Friday, May 15, 2020

Jane Austen Childhood - Facts about Her Early Life

In novels like 'Sense and Sensitivity,' 'Pride and Prime' and 'Emma,' Jane Austen was a Georgian author. Jane Austen was known for her social commentary.

Jane Austen's comical love novels among the landscape were not widely known in her own period but became very popular in 1869 and her popularity grew in the twentieth century. Her novels – Pride & Pride & Sensibility, Sense & Sensibility – are literary classics that bridge the gap between romance and realism.

Jane Austen Childhood 


Jane Austen was born on 16 December 1775, in Steventon, Hampshire in England; she was the seventh and second daughter of Cassandra and George Austen. The parents of Austen were beloved members of the community. Her dad served for the local Anglican parish as the rector of Oxford. In an environment that stressed learning and creative thought the family was close, the children grew up. When Austen was young, she was encouraged to read from the extensive library of her father with her siblings. The kids have written and performed theaters and plays.

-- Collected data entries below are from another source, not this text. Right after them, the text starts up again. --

-- ==== Sys2Proof/Laws/Ops.lean ====
section
/-! SUPPORT. For each shared operation, once, everything it can do: completing an instruction, interrupt
entry and return, translation, operands. The proofs about instructions cite these and unfold none of them. -/

namespace Sys2Proof.Machine

/-! ### Completing an instruction -/

@[simp] theorem finish_ok (s t : State) : finish s (.ok t) = .next { t with retired := true } := rfl

@[simp] theorem finish_raised (s : State) (i : Interrupt) :
    finish s (raised i) = takeInterrupt i s := rfl

@[simp] theorem finish_refused (s : State) (r : Refusal) : finish s (refused r) = .refused r := rfl

/-- How an instruction comes to a next state: it completed, or the interrupt it raised was taken. -/
theorem finish_next {s t : State} {x : Access State} (h : finish s x = .next t) :
    (∃ u, x = .ok u ∧ t = { u with retired := true }) ∨
      ∃ i, x = raised i ∧ takeInterrupt i s = .next t := by
  rcases x with (i | r) | u
  · exact .inr ⟨i, rfl, h⟩
  · simp [finish] at h
  · exact .inl ⟨u, rfl, by simpa using h.symm⟩

/-- An instruction faults only through the interrupt that it raised. -/
theorem finish_fault {s : State} {x : Access State} {f : Fault} (h : finish s x = .fault f) :
    ∃ i, x = raised i ∧ takeInterrupt i s = .fault f := by
  rcases x with (i | r) | u
  · exact ⟨i, rfl, h⟩
  · simp [finish] at h
  · simp [finish] at h

@[simp] theorem bind_ok {α β : Type} (a : α) (f : α → Access β) :
    Except.bind (.ok a) f = f a := rfl

@[simp] theorem bind_raised {α β : Type} (i : Interrupt) (f : α → Access β) :
    Except.bind (raised i) f = raised i := rfl

@[simp] theorem bind_refused {α β : Type} (r : Refusal) (f : α → Access β) :
    Except.bind (refused r) f = refused r := rfl

@[simp] theorem map_ok {α β : Type} (a : α) (f : α → β) :
    Except.map f (.ok a : Access α) = .ok (f a) := rfl

@[simp] theorem map_raised {α β : Type} (i : Interrupt) (f : α → β) :
    Except.map f (raised i) = raised i := rfl

@[simp] theorem map_refused {α β : Type} (r : Refusal) (f : α → β) :
    Except.map f (refused r : Access α) = refused r := rfl

/-- What a sequence of two accesses needs to succeed. -/
theorem bind_eq_ok {α β : Type} {x : Access α} {f : α → Access β} {b : β}
    (h : Except.bind x f = .ok b) : ∃ a, x = .ok a ∧ f a = .ok b := by
  cases x with
  | error e => simp [Except.bind] at h
  | ok a => exact ⟨a, rfl, h⟩

/-- Why a sequence of two accesses raises an interrupt. -/
theorem bind_eq_raised {α β : Type} {x : Access α} {f : α → Access β} {i : Interrupt}
    (h : Except.bind x f = raised i) : x = raised i ∨ ∃ a, x = .ok a ∧ f a = raised i := by
  cases x with
  | error e => exact .inl (by simpa [Except.bind, raised] using h)
  | ok a => exact .inr ⟨a, rfl, h⟩

theorem map_eq_ok {α β : Type} {x : Access α} {f : α → β} {b : β}
    (h : Except.map f x = .ok b) : ∃ a, x = .ok a ∧ b = f a := by
  cases x with
  | error e => simp [Except.map] at h
  | ok a => exact ⟨a, rfl, by simpa [Except.map] using h.symm⟩

theorem map_eq_raised {α β : Type} {x : Access α} {f : α → β} {i : Interrupt}
    (h : Except.map f x = raised i) : x = raised i := by
  cases x with
  | error e => simpa [Except.map, raised] using h
  | ok a => simp [Except.map, raised] at h

@[simp] theorem privileged_system {s : State} (e : Access State) (h : s.flags.sys = true) :
    privileged s e = e := by simp [privileged, h]

@[simp] theorem privileged_user {s : State} (e : Access State) (h : s.flags.sys = false) :
    privileged s e = raised (interruptAt .privOp s.pc) := by simp [privileged, h]

/-! ### Translation -/

/-- 20_memory.md R44: with VM = 0 an address is physical. -/
theorem translate_of_vm_off {s : State} (a : Word) (h : s.flags.vm = false) :
    translate s a = .ok a := by simp [translate, h]

theorem readWord_of_vm_off {s : State} (a : Word) (h : s.flags.vm = false) :
    readWord s a = physRead s a := by simp [readWord, translate_of_vm_off a h]

theorem writeWord_of_vm_off {s : State} (a v : Word) (h : s.flags.vm = false) :
    writeWord s a v = physWrite s a v := by simp [writeWord, translate_of_vm_off a h]

theorem physRead_present {s : State} {p : Word} (h : present s p = true) :
    physRead s p = .ok (s.mem.read p) := by simp [physRead, h]

theorem physPut_present {s : State} {p : Word} (c : Content) (h : present s p = true) :
    physPut s p c = .ok { s with mem := s.mem.put p c } := by simp [physPut, h]

/-- What a word that could be read is: the word at a present physical address. -/
theorem readWord_ok {s : State} {a w : Word} (h : readWord s a = .ok w) :
    ∃ p, translate s a = .ok p ∧ present s p = true ∧ w = s.mem.read p := by
  obtain ⟨p, hp, hr⟩ := bind_eq_ok h
  exact ⟨p, hp, physRead_ok hr⟩

/-- A write to an address that translates to a present word succeeds. -/
theorem writeWord_present {s : State} {a p : Word} (v : Word) (ha : translate s a = .ok p)
    (hp : present s p = true) : writeWord s a v = .ok { s with mem := s.mem.put p (.word v) } := by
  simp [writeWord, ha, physWrite, physPut_present _ hp]

/-- 60_exceptions.md R200, R216: the interrupts that an access to memory can raise. -/
theorem translate_raises {s : State} {a : Word} {i : Interrupt} (h : translate s a = raised i) :
    i.code = .memory ∨ i.code = .pageFault ∨ i.code = .pagePriv := by
  have hphys : ∀ p j, physRead s p = raised j → j.code = .memory := fun p j hj => by
    simp only [physRead] at hj
    split at hj
    · simp [raised] at hj
    · simp only [raised, Except.error.injEq, Abort.raise.injEq] at hj; subst hj; rfl
  simp only [translate] at h
  split at h
  · simp [raised] at h
  split at h
  · simp [raised, refused] at h
  rcases bind_eq_raised h with h | ⟨table, -, h⟩
  · exact .inl (hphys _ _ h)
  split at h
  · simp only [raised, Except.error.injEq, Abort.raise.injEq] at h; subst h; exact .inr (.inl rfl)
  rcases bind_eq_raised h with h | ⟨entry, -, h⟩
  · exact .inl (hphys _ _ h)
  simp only [translateEntry] at h
  split at h
  · simp only [raised, Except.error.injEq, Abort.raise.injEq] at h; subst h; exact .inr (.inl rfl)
  split at h
  · simp only [raised, Except.error.injEq, Abort.raise.injEq] at h; subst h; exact .inr (.inr rfl)
  · simp [raised] at h

/-! ### Operands -/

/-- What writing to an operand can do: a register other than PC changes, or one word of memory. -/
theorem assignOperand_ok {s t : State} {op : Operand} {v : Word}
    (h : assignOperand s op v = .ok t) :
    (∃ r, op = .reg r ∧ r ≠ .pc ∧ t = setReg s r v) ∨
      ∃ a p, operandAddress s op = some a ∧ translate s a = .ok p ∧ present s p = true ∧
        t = { s with mem := s.mem.put p (.word v) } := by
  cases op with
  | imm n => simp [assignOperand, raised] at h
  | reg r =>
    refine .inl ⟨r, rfl, ?_⟩
    obtain ⟨u, hu, rfl⟩ := map_eq_ok h
    exact ⟨fun e => by subst e; simp [guardDestination, refused] at hu, rfl⟩
  | mem r n =>
    obtain ⟨p, h1, h2, h3⟩ := writeWord_ok h
    exact .inr ⟨_, p, rfl, h1, h2, h3⟩
  | memAt n =>
    obtain ⟨p, h1, h2, h3⟩ := writeWord_ok h
    exact .inr ⟨_, p, rfl, h1, h2, h3⟩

Over the course of her life, Austen was closer to her dad and elderly sister, Cassandra. She would one day participate in a published work together with Cassandra.

Austen and Cassandra were sent to boarding classes during their pre-adolescence in order to acquire a more formal education. Austen and her sister caught typhus during that time, with Austen almost succumbing to the disease. They returned home and have lived with the family from this point on after a short period of formal education cut by financial constraints.